Brent crude was up 0.4% at $91.01 a barrel in morning trade, having risen 5% over past five days and 10% over the past month, on the back of escalating tensions in the Middle East along with forecasts for improving demand in the US and China. Heightened oil prices were dampening sentiment on global stock markets given their potential to put reignite inflationary pressures worldwide.
US stock futures were pointing to a small rebound on Wall Street after benchmarks suffered losses of around 1.2-1.4% on Thursday, with the Dow suffering its worst four-day losing streak since October, on the back of hawkish comments from several Fed members. Investors are concerned that recent resilient economic data could delay a potential interest-rate cut by the central bank.
"Markets continue to price a June rate cut but those expectations are gradually fading, with yesterday's surge in energy prices sparking fresh concerns that inflation pressures will hinder the Fed's ability to cut rates," said Joshua Mahony, chief market analyst at IG.
Traders were looking ahead of the all-important US non-farm payrolls report due out at 1330 CEST, which is expected to show that 200,000 jobs were added in March, down from 275,000 in February, with the unemployment rate holding at 3.9%.

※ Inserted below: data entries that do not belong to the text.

-- ==== Sys2Proof/Machine/Flags.lean ====
section
/-! DEFINITION. Status bits. The core has no condition codes or arithmetic flags; its status bits are INIT_DONE and
FAULT_VALID, with FAULT_CAUSE and FAULT_HDR beside them (10_state.md R22 to R27), seen on sideband outputs
(00_scope.md R8, 60_exceptions.md R272). Here too are the cause codes of 60_exceptions.md R261. -/

namespace Sys2Proof.Machine

/-- The causes a command can raise (R261). -/
inductive Cause where
  | illegalCommand
  | notInitialised
  | badSampleRate
  | badFrequency
  | badVolume
  | badDuty
  | badSample
  | badDirectPeriod
  | unwrittenParam
  | countOverflow
  | queueOverflow
  | numeric
  deriving DecidableEq, Repr

/-- The code of a cause (R261). 0 is NONE; 13 to 15 are reserved and never written. -/
def Cause.code : Cause → BitVec 4
  | .illegalCommand => 1#4
  | .notInitialised => 2#4
  | .badSampleRate => 3#4
  | .badFrequency => 4#4
  | .badVolume => 5#4
  | .badDuty => 6#4
  | .badSample => 7#4
  | .badDirectPeriod => 8#4
  | .unwrittenParam => 9#4
  | .countOverflow => 10#4
  | .queueOverflow => 11#4
  | .numeric => 12#4

/-- The sideband status outputs (R8, R272). -/
structure Sideband where
  initDone : Bool
  faultValid : Bool
  faultCause : BitVec 4
  faultHdr : Word
  deriving DecidableEq, Repr

/-- What the host reads on the sideband; no command is needed (R8). -/
def State.sideband (s : State) : Sideband where
  initDone := s.initDone
  faultValid := s.faultValid
  faultCause := s.faultCause
  faultHdr := s.faultHdr

/-- FAULT_OUT, "equal to FAULT_VALID" (R264). -/
def State.faultOut (s : State) : Bool := s.faultValid

end Sys2Proof.Machine
end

"Should the Fed decide to sit on its hands and do nothing, there remains a big risk that the US stock market could experience a wobble. It's enjoyed quite a run since last October and a shift in the narrative could cause investors to lock in some of those gains," said Russ Mould, investment director at AJ Bell.
Back on this side of the Pond, data out on Thursday morning mostly missed expectations. German factory orders rose by just 0.2% in February, missing estimates for a 0.8% jump but recovering from January's revised 11.4% tumble - the steepest fall since April 2020. The HCOB eurozone construction PMI unexpectedly dropped to 42.4 in March, down from a reading of 42.9 in February. Meanwhile, eurozone retail sales were shown to have fallen 0.5% in February after staying flat for the month of January, which was revised down from a 0.1% gain. The consensus estimate was for a fall of 0.4%.
Market movers
Delivery Hero was in the doldrums, pulling back after a strong gain the previous session after activist investor Sachem Head took a 3.6% stake in the food delivery firm. Sector peers Ocado and HelloFresh were also performing badly.
Airlines were under the weather as oil prices continued to rise, with Deutsche Lufthansa, Air France-KLM and IAG falling. In contrast, oil majors Total, BP and Shell were outperforming, with Shell given an extra boost after the company raised its production guidance for the first quarter.
Banking stocks were also out of favour, with the Stoxx Europe 600 Banks Index falling 1.6%. Barclays, Banca Monte dei Paschi di Siena, Banco Santander, UBS and Commerzbank were notable fallers.